START Given data

-- ==== Sys2Proof/Machine/Sched.lean ====
section
/-! DEFINITION. Meanings: job slots, job start and end, segments, power profile (R36, R47 to R49, R53, R54, R59,
R315, R409). -/

namespace Sys2Proof.Machine

/-! ## Control writes (R50, R53, R54) -/

/-- A slot that takes an image (R54). -/
def reusable (st : JobSt) : Bool :=
  match st with
  | .free | .refused | .ended | .faulted => true
  | _ => false

/-- The image address lies in space 0x0 or 0x1 of this node, and the length is not 0 (R53). -/
def imgPlaced (s : State) (j : Nat) : Bool :=
  decide (imgAddr s j / 2 ^ 51 = s.top.node.toNat) && decide (imgAddr s j / 2 ^ 47 % 16 ≤ 1)
  && decide (reg s (at' pgSCH (0x124 + 0x40 * j)) ≠ 0)

/-- ADMIT written: the slot becomes ADMITTING, else the write is ignored and counted. -/
def admitWrite (s : State) (j : Nat) : State :=
  if reusable (getJob s j).st && imgPlaced s j then setJob s j { Job.reset with st := .admitting }
  else badWrite s pgSCH (0x128 + 0x40 * j)

/-- END written (R54): an ADMITTED slot is freed, a RUNNING job faults with SCH_DRIVER_END. -/
def endWrite (s : State) (j : Nat) : State :=
  let job := getJob s j
  match job.st with
  | .admitted => setJob (releaseEnd s j) j Job.reset
  | .running => jobFault (post s pgSCH sevFault 0x0206 job.acc (d0Sch job.acc j 0) 0) j
  | _ => badWrite s pgSCH (0x128 + 0x40 * j)

/-- CLEAR written (R54). -/
def clearWrite (s : State) (j : Nat) : State :=
  match (getJob s j).st with
  | .refused | .ended | .faulted => setJob s j Job.reset
  | _ => badWrite s pgSCH (0x128 + 0x40 * j)

/-- A write of SCH_JOB_CTL(j): one action bit acts; more than one, or a reserved bit, is ignored and
counted (R50). -/
def jobCtl (s : State) (j : Nat) (v : W32) : State :=
  hostWrite s pgSCH (0x128 + 0x40 * j) (fun s =>
    if v = 1 then admitWrite s j
    else if v = 2 then endWrite s j
    else if v = 4 then clearWrite s j
    else if v = 0 then s
    else badWrite s pgSCH (0x128 + 0x40 * j))

/-- ADMIT (R53). -/
def execAdmit (j : Fin 4) (v : W32) (s : State) : Res := .next (jobCtl s j.val v)
/-- SCH_JOB_END (R54). -/
def execSchJobEnd (j : Fin 4) (v : W32) (s : State) : Res := .next (jobCtl s j.val v)
/-- CLEAR (R54). -/
def execClear (j : Fin 4) (v : W32) (s : State) : Res := .next (jobCtl s j.val v)

/-! ## Admission -/

/-- A quadrant that the image names is being zeroised: it admits no image until then (R369). -/
def zeroising (s : State) (i : Image) : Bool := decide (s.cus.zbusy &&& i.quads ≠ 0)

/-- Where an HBM unit lies in the byte field of a space (R144, R145). -/
def byteIn (space u : Nat) : Nat :=
  let b := u % 2 ^ 37
  if space = 0 then b else (b / 512 * 3 + stackOf u) * 512 + b % 512

/-- Flawed words that the hub's read of the image of slot j meets (R53, R152). -/
def imgFlaws (s : State) (j : Nat) : Tab Nat :=
  let n := (reg s (at' pgSCH (0x124 + 0x40 * j))).toNat
  match gaParse (imgAddr s j) with
  | none => []
  | some g => s.flaws.filter (fun f =>
      decide (spaceOf f.1 = 0) && decide (quadOf f.1 = g.q) && (decide (g.space = 1) || decide (stackOf f.1 = g.st))
      && decide (byteIn g.space f.1 < g.byte + n) && decide (g.byte < byteIn g.space f.1 + 32))
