-- ==== Sys2Proof/Certificates/Slice0/Obligations.lean ====
section
/-! DEFINITION. The statements for the provers: what the commands do, what they leave alone, and what always holds. -/

open Sys2Proof Sys2Proof.Machine

/-- A step acts on the front command with the rest of the queue. -/
def Obligations.StepRunsFront : Prop :=
  ∀ (c : Instr) (r : List Instr) (s : State), s.pending = c :: r → step s = exec c { s with pending := r }

/-- With no command waiting a step is one root tick: what falls due is done, and while the root runs the Datestamp rises
by 1. At a Datestamp at which nothing falls due nothing else changes; while the root does not run nothing changes (that a
tick is a step of an empty queue is the model's choice, log 1; the count is R27's). -/
def Obligations.IdleStepIsOneTick : Prop :=
  ∀ s : State, s.pending = [] →
    step s = .next (idleTick s) ∧
    (rootRuns s = true → Quiet s → step s = .next { s with clk := { s.clk with dst := s.clk.dst + 1 } }) ∧
    (rootRuns s = false → step s = .next s)

/-- Reset: no command waits, the Datestamp is 0 and unlocked, the nonce is 1, no slot holds a job, every lane group is
DOWN, nothing is owned, no fuse is blown, the Ledger is empty; the registers with a stated reset value hold it. -/
def Obligations.ResetValues : Prop :=
  State.reset.pending = [] ∧ State.reset.clk.dst = 0 ∧ State.reset.clk.unlocked = true ∧ State.reset.cus.nonce = 1 ∧
  State.reset.bup.isLocal = false ∧ State.reset.bup.ready = false ∧ State.reset.bup.phase = 0 ∧
  State.reset.mem = [] ∧ State.reset.ldg.wr = 0 ∧ State.reset.mgt.eid = 0 ∧
  (∀ j, (getJob State.reset j).st = .free ∧ reg State.reset (at' pgSCH (0x110 + 0x40 * (j % 4))) = 10000) ∧
  (∀ g, (getLink State.reset g).st = .down ∧ (getLink State.reset g).owner = 0) ∧
  (∀ q, owner State.reset q = 0) ∧
  (∀ p g, p < 6 → g < 4 → reg State.reset (at' (pgLNK p) (0x10C + 0x40 * g)) = 256) ∧
  reg State.reset (at' pgOPT 0x100) = 3 ∧ reg State.reset (at' pgOPT 0x104) = 200 ∧
  reg State.reset (at' pgMGT 0x10C) = 1000 ∧
  (∀ q c, q < 4 → c < 16 → reg State.reset (at' (pgSHW q c) 0x100) = 0x80060040)

/-- Reset meets the invariant. -/
def Obligations.ResetInv : Prop := Inv State.reset

/-- THE INVARIANT: from every state whose memory is in canonical form, a step to a next state keeps it so, whatever
command runs (canonical memory is the model's own form, log 6). -/
def Obligations.InvKeptByStep : Prop :=
  ∀ s t : State, Inv s → step s = .next t → Inv t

END Given data

Exercise: Each line of the data that holds "toNat" should be copied.

Response area:
  decide (imgAddr s j / 2 ^ 51 = s.top.node.toNat) && decide (imgAddr s j / 2 ^ 47 % 16 ≤ 1)
  let n := (reg s (at' pgSCH (0x124 + 0x40 * j))).toNat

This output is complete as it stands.